The Japanese representative sighed, “We would of course like to work with you as it seems you wish only for the prolonged survival of this planet. However, we could not convince everyone to agree to your demands in the time provided.” She sounded genuinely disappointed in that as though apologising for the failures of humanity in a single sentence.

“It’s alright, I had hoped to avoid doing this forcefully but you leave us little choice. Your technology will be shut down and I’ll be monitoring the planet for the eighty-one hours the planetary repair program finishes. You have my condolences and we will see your descendants in a thousand years by your perspective.” Nomad bowed her head to the screen respectfully.

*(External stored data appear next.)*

-- ==== Sys2Proof/Laws/State.lean ====
section
/-! SUPPORT. One lemma per field per update of the state, each true by unfolding the update once. -/

namespace Sys2Proof.Machine

variable (s : State)

/-! `success` -/

@[simp] theorem success_opa (r0 r1 : BinPoly) (n : Nat) : (success r0 r1 n s).opa = s.opa := rfl
@[simp] theorem success_opb (r0 r1 : BinPoly) (n : Nat) : (success r0 r1 n s).opb = s.opb := rfl
@[simp] theorem success_res0 (r0 r1 : BinPoly) (n : Nat) : (success r0 r1 n s).res0 = r0.toReg := rfl
@[simp] theorem success_res1 (r0 r1 : BinPoly) (n : Nat) : (success r0 r1 n s).res1 = r1.toReg := rfl
@[simp] theorem success_busy (r0 r1 : BinPoly) (n : Nat) : (success r0 r1 n s).status.busy = false := rfl
@[simp] theorem success_err (r0 r1 : BinPoly) (n : Nat) : (success r0 r1 n s).status.err = false := rfl
@[simp] theorem success_ecode (r0 r1 : BinPoly) (n : Nat) : (success r0 r1 n s).status.ecode = 0 := rfl
@[simp] theorem success_z (r0 r1 : BinPoly) (n : Nat) : (success r0 r1 n s).status.z = r0.flagZ := rfl
@[simp] theorem success_degv (r0 r1 : BinPoly) (n : Nat) : (success r0 r1 n s).status.degv = r0.flagDegv := rfl
@[simp] theorem success_deg (r0 r1 : BinPoly) (n : Nat) : (success r0 r1 n s).status.deg = r0.flagDeg := rfl
@[simp] theorem success_iter (r0 r1 : BinPoly) (n : Nat) : (success r0 r1 n s).status.iter = BitVec.ofNat 4 n := rfl
@[simp] theorem success_lost (r0 r1 : BinPoly) (n : Nat) : (success r0 r1 n s).status.lost = s.status.lost := rfl
@[simp] theorem success_latch (r0 r1 : BinPoly) (n : Nat) : (success r0 r1 n s).latch = s.latch := rfl
@[simp] theorem success_engine (r0 r1 : BinPoly) (n : Nat) : (success r0 r1 n s).engine = s.engine := rfl
@[simp] theorem success_host (r0 r1 : BinPoly) (n : Nat) : (success r0 r1 n s).host = s.host := rfl
@[simp] theorem success_sched (r0 r1 : BinPoly) (n : Nat) : (success r0 r1 n s).sched = s.sched := rfl

/-! `raiseError` -/

@[simp] theorem raiseError_opa (c : ErrCode) : (raiseError c s).opa = s.opa := rfl
@[simp] theorem raiseError_opb (c : ErrCode) : (raiseError c s).opb = s.opb := rfl
@[simp] theorem raiseError_res0 (c : ErrCode) : (raiseError c s).res0 = s.res0 := rfl
@[simp] theorem raiseError_res1 (c : ErrCode) : (raiseError c s).res1 = s.res1 := rfl
@[simp] theorem raiseError_busy (c : ErrCode) : (raiseError c s).status.busy = false := rfl
@[simp] theorem raiseError_err (c : ErrCode) : (raiseError c s).status.err = true := rfl
@[simp] theorem raiseError_ecode (c : ErrCode) : (raiseError c s).status.ecode = c.code := rfl
@[simp] theorem raiseError_z (c : ErrCode) : (raiseError c s).status.z = s.status.z := rfl
@[simp] theorem raiseError_degv (c : ErrCode) : (raiseError c s).status.degv = s.status.degv := rfl
@[simp] theorem raiseError_deg (c : ErrCode) : (raiseError c s).status.deg = s.status.deg := rfl
@[simp] theorem raiseError_iter (c : ErrCode) : (raiseError c s).status.iter = s.status.iter := rfl
@[simp] theorem raiseError_lost (c : ErrCode) : (raiseError c s).status.lost = s.status.lost := rfl
@[simp] theorem raiseError_latch (c : ErrCode) : (raiseError c s).latch = s.latch := rfl
@[simp] theorem raiseError_engine (c : ErrCode) : (raiseError c s).engine = s.engine := rfl
@[simp] theorem raiseError_host (c : ErrCode) : (raiseError c s).host = s.host := rfl
@[simp] theorem raiseError_sched (c : ErrCode) : (raiseError c s).sched = s.sched := rfl

/-! `setEngine` -/

@[simp] theorem setEngine_opa (e : Engine) : (s.setEngine e).opa = s.opa := rfl
@[simp] theorem setEngine_opb (e : Engine) : (s.setEngine e).opb = s.opb := rfl
@[simp] theorem setEngine_res0 (e : Engine) : (s.setEngine e).res0 = s.res0 := rfl
@[simp] theorem setEngine_res1 (e : Engine) : (s.setEngine e).res1 = s.res1 := rfl
@[simp] theorem setEngine_status (e : Engine) : (s.setEngine e).status = s.status := rfl
@[simp] theorem setEngine_latch (e : Engine) : (s.setEngine e).latch = s.latch := rfl
@[simp] theorem setEngine_engine (e : Engine) : (s.setEngine e).engine = e := rfl
@[simp] theorem setEngine_host (e : Engine) : (s.setEngine e).host = s.host := rfl
@[simp] theorem setEngine_sched (e : Engine) : (s.setEngine e).sched = s.sched := rfl

/-! `acceptCommand` -/

@[simp] theorem acceptCommand_opa (w : Word) : (acceptCommand w s).opa = s.opa := rfl
@[simp] theorem acceptCommand_opb (w : Word) : (acceptCommand w s).opb = s.opb := rfl
@[simp] theorem acceptCommand_res0 (w : Word) : (acceptCommand w s).res0 = s.res0 := rfl
@[simp] theorem acceptCommand_res1 (w : Word) : (acceptCommand w s).res1 = s.res1 := rfl
@[simp] theorem acceptCommand_busy (w : Word) : (acceptCommand w s).status.busy = true := rfl
@[simp] theorem acceptCommand_err (w : Word) : (acceptCommand w s).status.err = s.status.err := rfl
@[simp] theorem acceptCommand_ecode (w : Word) : (acceptCommand w s).status.ecode = s.status.ecode := rfl
@[simp] theorem acceptCommand_z (w : Word) : (acceptCommand w s).status.z = s.status.z := rfl
@[simp] theorem acceptCommand_degv (w : Word) : (acceptCommand w s).status.degv = s.status.degv := rfl
@[simp] theorem acceptCommand_deg (w : Word) : (acceptCommand w s).status.deg = s.status.deg := rfl
@[simp] theorem acceptCommand_iter (w : Word) : (acceptCommand w s).status.iter = s.status.iter := rfl
@[simp] theorem acceptCommand_lost (w : Word) : (acceptCommand w s).status.lost = false := rfl
@[simp] theorem acceptCommand_latch (w : Word) : (acceptCommand w s).latch = { cmd := w, la := s.opa, lb := s.opb } := rfl
@[simp] theorem acceptCommand_engine (w : Word) : (acceptCommand w s).engine = s.engine := rfl
@[simp] theorem acceptCommand_host (w : Word) : (acceptCommand w s).host = s.host := rfl
@[simp] theorem acceptCommand_sched (w : Word) : (acceptCommand w s).sched = s.sched := rfl

/-! `dropCommand` -/

@[simp] theorem dropCommand_opa : (dropCommand s).opa = s.opa := rfl
@[simp] theorem dropCommand_opb : (dropCommand s).opb = s.opb := rfl
@[simp] theorem dropCommand_res0 : (dropCommand s).res0 = s.res0 := rfl
@[simp] theorem dropCommand_res1 : (dropCommand s).res1 = s.res1 := rfl
@[simp] theorem dropCommand_busy : (dropCommand s).status.busy = s.status.busy := rfl
@[simp] theorem dropCommand_err : (dropCommand s).status.err = s.status.err := rfl
@[simp] theorem dropCommand_ecode : (dropCommand s).status.ecode = s.status.ecode := rfl
@[simp] theorem dropCommand_z : (dropCommand s).status.z = s.status.z := rfl
@[simp] theorem dropCommand_degv : (dropCommand s).status.degv = s.status.degv := rfl
@[simp] theorem dropCommand_deg : (dropCommand s).status.deg = s.status.deg := rfl
@[simp] theorem dropCommand_iter : (dropCommand s).status.iter = s.status.iter := rfl
@[simp] theorem dropCommand_lost : (dropCommand s).status.lost = true := rfl
@[simp] theorem dropCommand_latch : (dropCommand s).latch = s.latch := rfl
@[simp] theorem dropCommand_engine : (dropCommand s).engine = s.engine := rfl
@[simp] theorem dropCommand_host : (dropCommand s).host = s.host := rfl
@[simp] theorem dropCommand_sched : (dropCommand s).sched = s.sched := rfl

/-! `resetEvent` -/

@[simp] theorem resetEvent_opa : (resetEvent s).opa = 0 := rfl
@[simp] theorem resetEvent_opb : (resetEvent s).opb = 0 := rfl
@[simp] theorem resetEvent_res0 : (resetEvent s).res0 = 0 := rfl
@[simp] theorem resetEvent_res1 : (resetEvent s).res1 = 0 := rfl
@[simp] theorem resetEvent_status : (resetEvent s).status = Status.reset := rfl
@[simp] theorem resetEvent_latch : (resetEvent s).latch = Latch.reset := rfl
@[simp] theorem resetEvent_engine : (resetEvent s).engine = Engine.reset := rfl
@[simp] theorem resetEvent_host : (resetEvent s).host = s.host := rfl
@[simp] theorem resetEvent_sched : (resetEvent s).sched = s.sched := rfl

/-! `popTurn` -/

@[simp] theorem popTurn_opa : (s.popTurn).opa = s.opa := rfl
@[simp] theorem popTurn_opb : (s.popTurn).opb = s.opb := rfl
@[simp] theorem popTurn_res0 : (s.popTurn).res0 = s.res0 := rfl
@[simp] theorem popTurn_res1 : (s.popTurn).res1 = s.res1 := rfl
@[simp] theorem popTurn_status : (s.popTurn).status = s.status := rfl
@[simp] theorem popTurn_latch : (s.popTurn).latch = s.latch := rfl
@[simp] theorem popTurn_engine : (s.popTurn).engine = s.engine := rfl
@[simp] theorem popTurn_host : (s.popTurn).host = s.host := rfl
@[simp] theorem popTurn_sched : (s.popTurn).sched = s.sched.tail := rfl

/-! `pushCore` -/

@[simp] theorem pushCore_opa : (s.pushCore).opa = s.opa := rfl
@[simp] theorem pushCore_opb : (s.pushCore).opb = s.opb := rfl
@[simp] theorem pushCore_res0 : (s.pushCore).res0 = s.res0 := rfl
@[simp] theorem pushCore_res1 : (s.pushCore).res1 = s.res1 := rfl
@[simp] theorem pushCore_status : (s.pushCore).status = s.status := rfl
@[simp] theorem pushCore_latch : (s.pushCore).latch = s.latch := rfl
@[simp] theorem pushCore_engine : (s.pushCore).engine = s.engine := rfl
@[simp] theorem pushCore_host : (s.pushCore).host = s.host := rfl
@[simp] theorem pushCore_sched : (s.pushCore).sched = .core :: s.sched := rfl

/-! `setHost` -/

@[simp] theorem setHost_opa (h : HostAgent) : (s.setHost h).opa = s.opa := rfl
@[simp] theorem setHost_opb (h : HostAgent) : (s.setHost h).opb = s.opb := rfl
@[simp] theorem setHost_res0 (h : HostAgent) : (s.setHost h).res0 = s.res0 := rfl
@[simp] theorem setHost_res1 (h : HostAgent) : (s.setHost h).res1 = s.res1 := rfl
@[simp] theorem setHost_status (h : HostAgent) : (s.setHost h).status = s.status := rfl
@[simp] theorem setHost_latch (h : HostAgent) : (s.setHost h).latch = s.latch := rfl
@[simp] theorem setHost_engine (h : HostAgent) : (s.setHost h).engine = s.engine := rfl
@[simp] theorem setHost_host (h : HostAgent) : (s.setHost h).host = h := rfl
@[simp] theorem setHost_sched (h : HostAgent) : (s.setHost h).sched = s.sched := rfl

/-! The host agent -/

variable (h : HostAgent)

@[simp] theorem advance_prog : h.advance.prog = h.prog := rfl
@[simp] theorem advance_pos : h.advance.pos = h.pos + 1 := rfl
@[simp] theorem advance_last : h.advance.last = h.last := rfl
@[simp] theorem advance_trace : h.advance.trace = h.trace := rfl
@[simp] theorem record_prog (w : Word) : (h.record w).prog = h.prog := rfl
@[simp] theorem record_pos (w : Word) : (h.record w).pos = h.pos := rfl
@[simp] theorem record_last (w : Word) : (h.record w).last = w := rfl
@[simp] theorem record_trace (w : Word) : (h.record w).trace = h.trace ++ [w] := rfl
@[simp] theorem goto_prog (l : Nat) : (h.goto l).prog = h.prog := rfl
@[simp] theorem goto_last (l : Nat) : (h.goto l).last = h.last := rfl
@[simp] theorem goto_trace (l : Nat) : (h.goto l).trace = h.trace := rfl

/-! What the operations read of a state they have changed -/

@[simp] theorem popTurn_operandA : s.popTurn.operandA = s.operandA := rfl
@[simp] theorem popTurn_operandB : s.popTurn.operandB = s.operandB := rfl
@[simp] theorem popTurn_currentStmt : s.popTurn.currentStmt = s.currentStmt := rfl
@[simp] theorem setEngine_operandA (e : Engine) : (s.setEngine e).operandA = s.operandA := rfl
@[simp] theorem setEngine_operandB (e : Engine) : (s.setEngine e).operandB = s.operandB := rfl
@[simp] theorem pushCore_currentTurn : s.pushCore.currentTurn = .core := rfl
@[simp] theorem pushCore_popTurn : s.pushCore.popTurn = s := rfl
@[simp] theorem hostRead_popTurn (idx : RegIndex) : hostRead idx s.popTurn = hostRead idx s := rfl

end Sys2Proof.Machine
end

“Thank you and good luck.” said the Japanese representative as she bowed back, as did most of the UN delegates behind her, before the feed shut off.

Sonia took her helmet off and sighed, “Stupid government tools” then noticing she was being watched she yelled, “Alright! You heard her, start the program, how are the calibrations?”

Her assistant stepped forward with a pad of numbers, “All calibrations were completed before you made the call sir.”

“Ready when you are sir!” said the head technician.

“Then fire and I hope all of you are well rested, we have a world to save so we’re not resting for the next eighty-one hours.” Sonia said.

The grid of satellites all came online creating a net around the Earth, then slowly they began to shrink the planet until it was the size of a basketball protected by glowing dots that had merged into a small station as various programs ran to correct what had become an undoubtedly fatal collection of environmental issues. Meanwhile, Nomad and her crew watched the feed and made any alterations needed in real time to recalibrate the system as time was accelerated for earth’s inhabitants.